I’m doing linear modeling of a point cloud in five dimensional space. There are five continuous variables of similar scale. Two of the points are special in the sense that they represent good examples of something, perhaps, let’s say, Eastern and Western. But there is no East Pole or West Pole, and the points are not on the edge of the point cloud, they’re just (roughly) opposite one another on either side of the cloud center. Thus there is an East - West axis through the cloud that includes and goes beyond these two good example points.
The first thing I care about is, for each of the other points in the cloud, what point on the East - West axis are they closest to? In other words, what is their perpendicular projection onto the axis? I’m already doing this, getting a score defined as -1 for the Eastern example and +1 for the Western example, about 0 at the center of the cloud, and ranging as high as about +/- 3 for points on the cloud edge.
I recognize that if I were doing principal component analysis, my score would be similar to the first principal component, if the first eigenvector happened to go through Eastern and Western. But it doesn’t, and I want to be able to describe my axis arbitrarily on the basis of my example points.
The second thing I care about – and this is the one I don’t know how to calculate – is, what is the distance between each cloud point and its projected location on my axis? Said another way, I want to know, for each point, how badly do I describe the point by pretending it is just a point on the East West spectrum?

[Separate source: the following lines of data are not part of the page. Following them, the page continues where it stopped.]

theorem witness_MdsMultipliesByMatrix :
    busy97.EngineEnabled ∧ [90, 39, 45, 44, 22].length = busy97.cfg.w ∧
      busy97.S = [90, 39, 45, 44, 22].map some :=
  ⟨busy97_enabled, rfl, rfl⟩

theorem witness_NopChangesNothing :
    busy97.CodesLegal ∧ (done97.CodesLegal ∧ done97.phase = 4 ∧ done97.agenda = []) ∧
      (reset97.CodesLegal ∧ reset97.phase = 0 ∧ reset97.agenda = []) :=
  ⟨⟨by decide, by decide⟩, ⟨⟨by decide, by decide⟩, rfl, rfl⟩, ⟨by decide, by decide⟩, rfl, rfl⟩

theorem witness_MicroOperationFrame :
    (nextOf (exec .nop done97)).isSome ∧ (nextOf (exec (.lrc 1 0) load97)).isSome ∧ (nextOf (exec .arc busy97)).isSome ∧
    (nextOf (exec .sbf busy97)).isSome ∧ (nextOf (exec .sbp busy97)).isSome ∧ (nextOf (exec .mds busy97)).isSome := by
  decide

/-- A lane of S without a value, lane 0 without a value, a lane of K without a value, a result lane without a value. -/
theorem witness_ReadOfNoValueFaults :
    ((engineAt reset97 2 0 1 [some 1, some 2, some 3, some 4, none] (noLanes 5)).EngineEnabled ∧ 4 < toy97.w ∧
      laneOf [some 1, some 2, some 3, some 4, none] 4 = none) ∧
    ((engineAt reset97 2 0 2 (noLanes 5) (noLanes 5)).EngineEnabled ∧ laneOf (noLanes 5) 0 = none) ∧
    (load97.EngineEnabled ∧ laneOf load97.K 0 = none) ∧
    ((engineAt reset97 4 0 0 (noLanes 5) (noLanes 5)).phase = 4 ∧ laneOf (noLanes 5) 4 = none) :=
  ⟨⟨⟨rfl, by decide, by decide⟩, by decide, rfl⟩, ⟨⟨rfl, by decide, by decide⟩, rfl⟩, ⟨load97_enabled, rfl⟩, rfl, rfl⟩

theorem witness_ReservedLrcRefused :
    load97.EngineEnabled ∧ (1 : BitVec 2) ≠ 0 ∧ segCount load97.cfg (1 : BitVec 2).toNat ≤ (1 : BitVec 11).toNat :=
  ⟨load97_enabled, by decide, by decide⟩

/-- The first reserved code, in the ENGINE's turn and in HOST's. -/
theorem witness_ReservedPhaseRefused :
    5 ≤ (engineAt reset97 5 0 0 [] []).phase.toNat ∧ (engineAt reset97 5 0 0 [] []).NoResetNext ∧
      State.NoResetNext { engineAt reset97 7 0 0 [] [] with agenda := [.host ⟨false, 1, []⟩] } :=
  ⟨by decide, fun _ _ h => (nomatch h), fun d rest h => by cases h; rfl⟩

theorem witness_SchedulerWords :
    (done97.phase = 4 ∧ reset97.phase = 0) ∧ (load97.phase = 1 ∧ load97.step = 0) ∧
    (busy97.phase = 2 ∧ busy97.step = 1) ∧ (engineAt reset97 3 0 2 [] []).step = 2 ∧
    (engineAt reset97 3 0 3 [] []).step = 3 := by decide

theorem witness_SchedulerNeverReserved : busy97.Inv := busy97_inv

/-- Inside a round; the last step of a round before the last; the last step of the last round; the codes between two
phases when a phase is empty. -/
theorem witness_NextPosition :
    toy97.WellFormed ∧ (2 : BitVec 2).toNat < 3 ∧ (3 : BitVec 11).toNat + 1 < phaseCount toy97 .part ∧
      phaseCount toy97 .part ≤ (4 : BitVec 11).toNat + 1 ∧ Phase.part ≠ .done ∧ afterPhase toy97 .part ≠ .done ∧
      (toyNoPartial.WellFormed ∧ (phaseCode .full1).toNat < (phaseCode .part).toNat ∧
        (phaseCode .part).toNat < (phaseCode (afterPhase toyNoPartial .full1)).toNat) :=
  ⟨toy97_wellFormed, by decide, by decide, by decide, by decide, by decide, toyNoPartial_wellFormed, by decide, by decide⟩

theorem witness_EmptyPhasesSkipped :
    (toyNoPartial.WellFormed ∧ toyNoPartial.rp = 0 ∧ 0 < toyNoPartial.rf ∧ afterPhase toyNoPartial .idle ≠ .done) ∧
    (toyNoFull.WellFormed ∧ toyNoFull.rf = 0 ∧ 0 < toyNoFull.rp) ∧
    (toyNoRounds.WellFormed ∧ toyNoRounds.rf = 0 ∧ toyNoRounds.rp = 0 ∧ resetNoRounds.Ready ∧
      AcceptedInput toyNoRounds (port [22, 0, 1])) :=
  ⟨⟨toyNoPartial_wellFormed, rfl, by decide, by decide⟩, ⟨toyNoFull_wellFormed, rfl, by decide⟩,
    toyNoRounds_wellFormed, rfl, rfl, reset_ready _ _, by decide, by simp [port, toyNoRounds, toy23]⟩

theorem witness_PositionAdvancesByOne :
    toy97.WellFormed ∧ phaseBusy .full2 = true ∧ (0 : BitVec 11).toNat < phaseCount toy97 .full2 :=
  ⟨toy97_wellFormed, rfl, by decide⟩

If I’m following you, then you’re just talking about vector manipulations and not anything overly special. If all your points can be represented by five-vectors with the origin represented as (0,0,0,0,0), then the thing you’re already doing – finding the projections along the East-West axis – can be accomplished with a dot product of the vector of interest and the unit vector constructed from the East point’s vector (e.g., eastVector / |eastVector| ). In the happy case that your East-West axis is one of your working dimensions to begin with, then the projection amounts to just reading off the appropriate coordinate in any given five-vector’s representation.
For the second part that you aren’t yet doing: it sounds like you are looking for either the distance between the original point and the projected point, or the difference in vector lengths between the original vector and the projected vector. Both of these are vector manipulations as well. The first is just |vectorOrig - vectorProj|, and the second is just |vectorOrig| - |vectorProj|. In either case you may also be interested in dividing the difference by |vectorOrig| to get a sort of fractional error (0=projection is same; 1=projection threw away entirety of original vector).
Throughout, I’ve assumed the five dimensions have commensurate units. That is, distance can be calculated in the usual Pythagorean way. If not, then you would need some metric when calculating vector magnitudes to define how distance in one dimension relates to distance in another dimension. But I’ll save that for follow-up depending on what in the above is or isn’t actually applicable to your situation.
First I can tell you how to calculate it…
I assume that your points are represented by 5-lines, 1 column vectors.
Let u be a unit vector pointing along the East-West axis
(e.g. u = (East-West)/|East-West|).
For each point x, the norm of the projection of x on the east-west axis is (u’.x)
The projection of x on the axis is (u’.x)u
The remainer is x-(u’.x)u
So the distance between x and the East-West axis is |x-(u’.x)u|
Note that these computations assume that your East-West axis passes though zero. If not, you may want to move the zero somewhere on this axis ;).
Now, for the name of what you try to compute… in statistics, you would say it is the Euclidean distance between your points and the East-West axis. You could also compute the angle between the vectors x and u.
At the population level, you could compute the sum of square norms of all vectors x (call it SStot) and the sum of square residuals (call it SSres)… then you could compute (1-SSres/SStot) and call it the percentage of variance on the East-West axis.